Arteta Sengaja Mengacaukan Rutinitas Arsenal Saat Pramusim

Premier League

Arteta Sengaja Mengacaukan Rutinitas Arsenal Saat Pramusim

Pesawat telat dan jadwal berantakan ia ciptakan sendiri, supaya tidak ada yang panik saat itu betulan terjadi

Perjalanan Arsenal ke Napoli pekan ini sempat berantakan karena kekacauan penerbangan, sesuatu yang biasanya masuk kolom alasan seusai laga. Arsenal menang 1-0 di sana, dan ketika ditanya bagaimana ia menangani rutinitas pra-laga yang kacau seperti itu, Mikel Arteta memberi jawaban yang tidak diduga.

Ia mengaku situasi seperti itu memang sengaja ia ciptakan.

“Saya suka tantangan-tantangan seperti itu. Saya berusaha menciptakannya saat pramusim. Jadi ketika hal itu terjadi, kami sudah pernah mengalaminya dan kami sudah tahu. Tiba di stadion sangat telat, rutinitas berubah, dan tiba-tiba para pemain harus melakukan hal lain. Karena ketika itu terjadi, dan itu bisa terjadi, bisa saja ketinggalan pesawat, keretanya telat, jalanan macet parah, dan saya tidak mau para pemain, bukan cuma pemain tapi juga staf, panik.”

— Mikel Arteta, Arsenal FC

Bagian yang paling menjelaskan datang di ujung jawaban itu. Bagi Arteta, waktu yang hilang bukan kerugian yang harus diratapi, melainkan blok waktu yang tinggal diisi ulang. Ia menyebut opsi bermain bersama, menghabiskan waktu bersama, atau tidur, lalu menutupnya dengan larangan yang tegas, yaitu jangan mengeluh dan jangan memakainya sebagai alasan karena itu sama sekali tidak membantu.

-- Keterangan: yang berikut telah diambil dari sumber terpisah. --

/-- Settles O7: the four codes are 0 to 3. -/
theorem responseWordLayout : Obligations.ResponseWordLayout := by
  intro data
  simp only [responseWord_toNat]
  simp [Status.code]

theorem step_of_deliver {s : State} {r : Response} (h : s.portEvent = .deliver r) :
    step s = .next (deliver r s.sampled) := by
  simp [step, h]

theorem step_of_nothing {s : State} (h : s.portEvent = .nothing) : step s = .next s.sampled := by
  simp [step, h]

/-- Settles O10: a response on offer leaves delivery or nothing, and no command offered leaves nothing. -/
theorem oneCommandIsOutstanding : Obligations.OneCommandIsOutstanding := by
  refine ⟨fun s r hrst hrsp => ⟨?_, ?_, fun htake => ?_, fun hwait => ?_⟩,
    fun s hrst hrsp => ⟨?_, ?_, fun hidle => ?_⟩⟩
  · simp [State.cmdReady, hrsp]
  · simp [State.rspValid, hrst, hrsp]
  · exact step_of_deliver (by simp [State.portEvent, hrst, hrsp, htake])
  · exact step_of_nothing (by simp [State.portEvent, hrst, hrsp, hwait])
  · simp [State.cmdReady, hrst, hrsp]
  · simp [State.rspValid, hrsp]
  · rw [step_of_nothing (by simp [State.portEvent, hrst, hrsp, hidle]), ← hrsp]
    rfl

end Sys2Proof.Machine
end

section
/-! PROOFS. Literals (R56): a decimal literal is rounded as the arithmetic rounds. -/

namespace Sys2Proof.Machine

/-- A negative power of ten, 0 included, is a denominator. -/
theorem decimalBits_neg (digits e : Nat) :
    decimalBits digits (-(e : Int)) = roundNearestEven (digits * 2 ^ 149) (10 ^ e) := by
  cases e with
  | zero => simp [decimalBits]
  | succ e => rfl

theorem ite_mul_eq_signedUnits (neg : Bool) (mag : Nat) :
    (if neg then -1 else 1) * (mag : Int) = signedUnits neg mag := by
  cases neg <;> simp [signedUnits]

theorem packBits_rounded_getLsbD_31 (neg : Bool) (num den : Nat) :
    (packBits neg (roundNearestEven num den)).getLsbD 31 = neg :=
  packBits_getLsbD_31 (roundNearestEven_lt num den)

/-- Settles O55: a literal's magnitude is a quotient of whole numbers, rounded once, beside its sign. -/
theorem literalsStandForTheNearestWord : Obligations.LiteralsStandForTheNearestWord := by
  refine ⟨by decide, by decide, rfl, fun _ => rfl, fun neg digits e => ⟨?_, ?_, ?_, ?_⟩⟩
  · exact packBits_rounded_getLsbD_31 neg _ _
  · rw [Fval.toWord, decimalBits_neg]
    exact packBits_rounded_getLsbD_31 neg _ _
  · have hround := roundedToNearest_packBits neg (digits * 10 ^ e * 2 ^ 149) Nat.one_pos
    rw [← ite_mul_eq_signedUnits] at hround
    push_cast at hround
    exact hround
  · have hround := roundedToNearest_packBits neg (digits * 2 ^ 149) (Nat.pow_pos (n := e) (by decide : 0 < 10))
    rw [← ite_mul_eq_signedUnits, ← decimalBits_neg] at hround
    push_cast at hround
    exact hround

end Sys2Proof.Machine
end

section
/-! PROOFS. The assembler (R56, R57): a line of text gives the words of the line it parses to, every such word is the
encoding of a well-formed command, and the text of a command parses to it. -/

namespace Sys2Proof.Machine

/-! ### The words of a parsed line -/

theorem map_decode_processBlockWords (xs : List Word) :
    (processBlockWords xs).map decode = xs.map fun x => .ok (.process x) := by
  rw [processBlockWords, List.map_map]
  exact List.map_congr_left fun x _ => decodeOfEncodeIsTheCommand (.process x) rfl

/-- A line that is no raw word and whose capacity, if it has one, fits the field. -/
def AsmLine.EmitsCommands (l : AsmLine) : Prop :=
  (∀ w, l ≠ .raw w) ∧ ∀ cap d g, l = .create cap d g → cap < 2 ^ 24

/-- Every word of such a line is the encoding of a well-formed command. -/
theorem exists_encode_of_mem_assembleLine {l : AsmLine} (h : l.EmitsCommands) {w : Command}
    (hw : w ∈ assembleLine l) : ∃ i, i.wellFormed = true ∧ w = encode i := by
  obtain ⟨hraw, hcap⟩ := h
  cases l with
  | create cap d g =>
    exact ⟨.create cap d.toWord g.toWord, decide_eq_true (hcap cap d g rfl), List.mem_singleton.1 hw⟩
  | process | setDelay | setGain | setSmoothing | destroy => exact ⟨_, rfl, List.mem_singleton.1 hw⟩
  | processBlock xs =>
    obtain ⟨x, -, rfl⟩ := List.mem_map.1 hw
    exact ⟨.process x, rfl, rfl⟩
  | raw w => exact absurd rfl (hraw w)

theorem exists_decode_of_mem_assembleLine {l : AsmLine} (h : l.EmitsCommands) {w : Command}
    (hw : w ∈ assembleLine l) : ∃ i, decode w = .ok i ∧ encode i = w := by
  obtain ⟨i, hi, rfl⟩ := exists_encode_of_mem_assembleLine h hw
  exact ⟨i, decodeOfEncodeIsTheCommand i hi, rfl⟩

/-! ### The line a text parses to -/

theorem parseCapacity_lt {cs : List Char} {n : Nat} (h : parseCapacity cs = some n) : n < 2 ^ 24 :=
  of_decide_eq_true (Option.filter_eq_some_iff.1 h).2

/-- Only the name `.cmd` gives a raw word, and a capacity is read within its field. -/
theorem emitsCommands_of_parseCommand {name : String} {ops : List (List Char)} {l : AsmLine}
    (hname : name ≠ ".cmd") (h : parseCommand name ops = some l) : l.EmitsCommands := by
  unfold parseCommand at h
  split at h
  · split at h
    · split at h
      · next hcap _ =>
        cases h
        exact ⟨nofun, fun _ _ _ heq => by cases heq; exact parseCapacity_lt hcap⟩
      · cases h
    · cases h
  · split at h
    · obtain ⟨xs, -, rfl⟩ := Option.map_eq_some_iff.1 h
      exact ⟨nofun, nofun⟩
    · split at h
      · split_ifs at h <;> (cases h; exact ⟨nofun, nofun⟩)
      · split_ifs at h
        cases h
        exact ⟨nofun, nofun⟩
      · cases h

/-- Everything a line of text can assemble to. -/
theorem assembleText_cases {line : List Char} {ws : List Command} (h : assembleText line = some ws) :
    (lexLine line [] = [] ∧ ws = []) ∨
    ∃ name rest ops l, lexLine line [] = .word name :: rest ∧ operandList rest = some ops ∧
      parseCommand (String.ofList name) ops = some l ∧ ws = assembleLine l := by
  unfold assembleText at h
  split at h
  · next hlex => exact .inl ⟨hlex, by simpa using h.symm⟩
  · next name rest hlex =>
    split at h
    · next ops hops =>
      obtain ⟨l, hl, rfl⟩ := Option.map_eq_some_iff.1 h
      exact .inr ⟨name, rest, ops, l, hlex, hops, hl, rfl⟩
    · cases h
  · cases h

/-- Settles O8: a line of text but `.cmd` parses to a line whose words are encodings. -/
theorem assemblerEmitsLegalWords : Obligations.AssemblerEmitsLegalWords := by
  have hone {i : Instr} (hi : i.wellFormed = true) : [encode i].map decode = [.ok i] := by
    rw [List.map_singleton, decodeOfEncodeIsTheCommand i hi]
  refine ⟨fun l hraw hcap w => exists_decode_of_mem_assembleLine ⟨hraw, hcap⟩,
    fun cap d g hcap => hone (decide_eq_true hcap), fun v => ⟨hone rfl, hone rfl, hone rfl, hone rfl⟩, hone rfl,
    fun vs => ?_, fun _ => rfl, fun line ws hline hcmd w hw => ?_⟩
  · rw [assembleLine, map_decode_processBlockWords, List.map_map]
    rfl
  · rcases assembleText_cases hline with ⟨-, rfl⟩ | ⟨name, rest, ops, l, hlex, -, hl, rfl⟩
    · cases hw
    · refine exists_decode_of_mem_assembleLine (emitsCommands_of_parseCommand (fun hname => hcmd ?_) hl) hw
      rw [hlex, List.head?_cons, ← String.toList_ofList (l := name), hname]
      rfl

/-! ### Text to line -/

/-- What follows a `;` is not read. -/
theorem lexLine_comment (line rest acc : List Char) : lexLine (line ++ ';' :: rest) acc = lexLine line acc := by
  induction line generalizing acc with
  | nil => rfl
  | cons c cs ih => simp only [List.cons_append, lexLine, ih]

/-- Operands with a comma between each two. -/
def operandTokens : List (List Char) → List Token
  | [] => []
  | w :: ws => .word w :: ws.flatMap fun v => [.comma, .word v]

theorem operandsAfterComma_flatMap (ws : List (List Char)) :
    operandsAfterComma (ws.flatMap fun v => [.comma, .word v]) = some ws := by
  induction ws with
  | nil => rfl
  | cons w ws ih => simp [operandsAfterComma, ih]

theorem operandList_operandTokens (ops : List (List Char)) : operandList (operandTokens ops) = some ops := by
  cases ops with
  | nil => rfl
  | cons w ws => simp [operandTokens, operandList, operandsAfterComma_flatMap]

theorem hexLiteral_plain (count n : Nat) : ∀ c ∈ '0' :: 'x' :: hexText count n, PlainChar c := by
  intro c hc
  rcases List.mem_cons.1 hc with rfl | hc
  · simp [PlainChar]
  · rcases List.mem_cons.1 hc with rfl | hc
    · simp [PlainChar]
    · exact hexText_plain _ _ c hc

theorem bitsText_plain (w : Word) : ∀ c ∈ bitsText w, PlainChar c := by
  simp only [bitsText, List.mem_append, or_imp, forall_and]
  exact ⟨⟨by simp [PlainChar], hexText_plain _ _⟩, by simp [PlainChar]⟩

theorem bitsText_ne_nil (w : Word) : bitsText w ≠ [] := nofun

theorem lexLine_operandsText (ws : List Word) : lexLine (operandsText ws) [] = operandTokens (ws.map bitsText) := by
  induction ws using operandsText.induct with
  | case1 => rfl
  | case2 w => exact lexLine_plain (bitsText_plain w) (bitsText_ne_nil w)
  | case3 w v rest ih =>
    rw [operandsText, lexLine_plain_comma (bitsText_plain w) (bitsText_ne_nil w), ih]
    rfl

/-- A name and its operands go to the parser as they stand. -/
theorem assembleText_name_operands {name operands : List Char} {ops : List (List Char)} (hne : name ≠ [])
    (hplain : ∀ c ∈ name, PlainChar c) (hops : lexLine operands [] = operandTokens ops) :
    assembleText (name ++ ' ' :: operands) = (parseCommand (String.ofList name) ops).map assembleLine := by
  rw [assembleText, lexLine_plain_space hplain hne, hops]
  simp [operandList_operandTokens]

/-- A name and operands in the form `bits(...)`. -/
theorem assembleText_name_operandsText {name : List Char} (hne : name ≠ []) (hplain : ∀ c ∈ name, PlainChar c)
    (ws : List Word) :
    assembleText (name ++ ' ' :: operandsText ws) =
      (parseCommand (String.ofList name) (ws.map bitsText)).map assembleLine :=
  assembleText_name_operands hne hplain (lexLine_operandsText ws)

theorem parseCapacity_hexText {cap : Nat} (h : cap < 2 ^ 24) :
    parseCapacity ('0' :: 'x' :: hexText 6 cap) = some cap := by
  have hparse : parseDigits 16 (hexText 6 cap) = some cap := parseDigits_hexText h
  simpa [parseCapacity, hparse] using h

theorem parseRaw_hexText (w : Command) : parseRaw ('0' :: 'x' :: hexText 24 w.toNat) = some w := by
  have hparse : parseDigits 16 (hexText 24 w.toNat) = some w.toNat := parseDigits_hexText w.isLt
  simp [parseRaw, hparse]

theorem lexLine_createOperands (cap : Nat) (ws : List Word) :
    lexLine ('0' :: 'x' :: hexText 6 cap ++ ',' :: ' ' :: operandsText ws) [] =
      .word ('0' :: 'x' :: hexText 6 cap) :: .comma :: operandTokens (ws.map bitsText) := by
  rw [lexLine_plain_comma (hexLiteral_plain 6 cap) nofun, lexLine_operandsText]

theorem assembleText_commandText {i : Instr} (h : i.wellFormed = true) :
    assembleText (commandText i) = some [encode i] := by
  cases i with
  | create cap d g =>
    rw [commandText, List.append_assoc]
    refine (assembleText_name_operands (by decide) (by simp [PlainChar]) (lexLine_createOperands cap [d, g])
      (ops := ['0' :: 'x' :: hexText 6 cap, bitsText d, bitsText g])).trans ?_
    simp [parseCommand, parseCapacity_hexText (of_decide_eq_true h), parseFvals, parseFval_bitsText, assembleLine,
      Fval.toWord]
  | process x | setDelay x | setGain x | setSmoothing x =>
    refine (assembleText_name_operandsText (by decide) (by simp [PlainChar]) [x]).trans ?_
    simp [parseCommand, parseFvals, parseFval_bitsText, assembleLine, Fval.toWord]
  | destroy => decide

theorem assembleText_blockText (xs : List Word) :
    assembleText (blockText xs) = some (xs.map fun x => encode (.process x)) := by
  refine (assembleText_name_operandsText (by decide) (by simp [PlainChar]) xs).trans ?_
  have hwords : (xs.map Fval.bits).map Fval.toWord = xs := by
    rw [List.map_map]
    exact List.map_id xs
  simp [parseCommand, parseFvals_bitsText, assembleLine, hwords, processBlockWords]

theorem assembleText_rawText (w : Command) : assembleText (rawText w) = some [w] := by
  have hlex := lexLine_plain (hexLiteral_plain 24 w.toNat) nofun
  refine (assembleText_name_operands (by decide) (by simp [PlainChar]) hlex
    (ops := ['0' :: 'x' :: hexText 24 w.toNat])).trans ?_
  simp [parseCommand, parseRaw_hexText, assembleLine]

/-- Settles O56: each text lexes to a name and operands that parse to what they write. -/
theorem textAssemblesToItsCommand : Obligations.TextAssemblesToItsCommand :=
  ⟨fun _ => assembleText_commandText, assembleText_blockText, assembleText_rawText,
    fun line rest => by simp only [assembleText, lexLine_comment]⟩

end Sys2Proof.Machine
end

section
/-! PROOFS. The life of an engine (R59, R60, R77, R91): what CREATE and DESTROY answer and leave, and what an accepted
word with a given opcode runs. -/

namespace Sys2Proof.Machine

/-! ### The word form of a command -/

@[simp] theorem toNat_capField (w : Command) : (capField w).toNat = wordCap w := (capField_eq_iff.1 rfl).symm

@[simp] theorem ofNat_wordA (w : Command) : BitVec.ofNat 32 (wordA w) = aField w := by
  rw [aField_eq_iff.1 rfl, BitVec.ofNat_toNat, BitVec.setWidth_eq]

@[simp] theorem ofNat_wordB (w : Command) : BitVec.ofNat 32 (wordB w) = bField w := by
  rw [bField_eq_iff.1 rfl, BitVec.ofNat_toNat, BitVec.setWidth_eq]

theorem rsvField_of_not_illegalWord {w : Command} (h : ¬ IllegalWord w) : rsvField w = 0#4 :=
  have ⟨_, hdecode⟩ := exists_decode_of_not_illegalWord h
  (hasFields_of_decode hdecode).1

/-- An opcode runs the command whose fields its legal words have. -/
theorem wordRuns_of_hasFields {op : Nat} {i : Command → Instr}
    (h : ∀ w, ¬ IllegalWord w → wordOp w = op → HasFields w (i w)) : WordRuns op i := by
  refine fun s w haccept hop => ⟨fun hillegal => ?_, fun hlegal => ?_⟩
  · exact (illegalWordsAnswerIllegalCommand w).2 hillegal s haccept
  · exact step_of_accept haccept (decode_of_hasFields (rsvField_of_not_illegalWord hlegal) (h w hlegal hop))

/-! ### CREATE -/

theorem exec_create_of_bad_capacity {cap : Nat} (h : cap = 0 ∨ Config.maxCapacity < cap) (d g : Word) (s : State) :
    exec (.create cap d g) s = .next (raise .invalidCapacity s) := by
  rw [exec, execCreate, createOn, if_pos h]

theorem exec_create_of_good_capacity {cap : Nat} (hpos : 1 ≤ cap) (hle : cap ≤ Config.maxCapacity) (d g : Word)
    (s : State) : exec (.create cap d g) s = .next (respond .ok 0#32 (newEngine cap d g s)) := by
  rw [exec, execCreate, createOn, if_neg (by omega)]

theorem wordRuns_create :
    WordRuns 1 (fun w => .create (wordCap w) (BitVec.ofNat 32 (wordA w)) (BitVec.ofNat 32 (wordB w))) :=
  wordRuns_of_hasFields fun w _ hop =>
    ⟨opField_eq_iff.2 hop, toNat_capField w, (ofNat_wordA w).symm, (ofNat_wordB w).symm⟩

Prinsip itu punya konteks yang cukup segar. Sebagian suporter Arsenal ikut terjebak kekacauan penerbangan yang sama dalam perjalanan ke Naples, dan Arteta sudah lebih dulu menyampaikan terima kasih kepada mereka yang tetap sampai ke stadion. Bedanya, untuk timnya sendiri ia tidak menganggap gangguan itu sebagai keadaan darurat, melainkan sebagai skenario yang sudah masuk kurikulum.

Cara berpikir yang sama muncul di pertanyaan lain, saat ia diminta menjelaskan apa yang ia cari dari para pemainnya justru ketika semuanya sedang berjalan lancar. Jawabannya hampir seluruhnya soal hal-hal di luar 90 menit.

“Keesokan harinya. Misalnya bagaimana mereka menjalani pemulihan, bagaimana mereka berinteraksi satu sama lain dan energi mereka, cara mereka berlatih keesokan paginya, perhatian yang mereka berikan di ruang rapat, rentang perhatian mereka saat kita menatap mata mereka, dan seberapa banyak mereka membicarakan laga berikutnya atau apa yang harus mereka pelajari dari laga sebelumnya. Banyak yang harus diamati.”

— Mikel Arteta

Dua jawaban itu menjelaskan kenapa Arsenal jarang terdengar mengeluh soal jadwal. Malam ini mereka bertandang ke Stadium of Light, stadion yang menurut Arteta akan berisik luar biasa, dan tempat mereka kehilangan poin di menit-menit akhir musim lalu. Kalau teori pramusimnya benar, ini persis jenis malam yang sudah ia latih.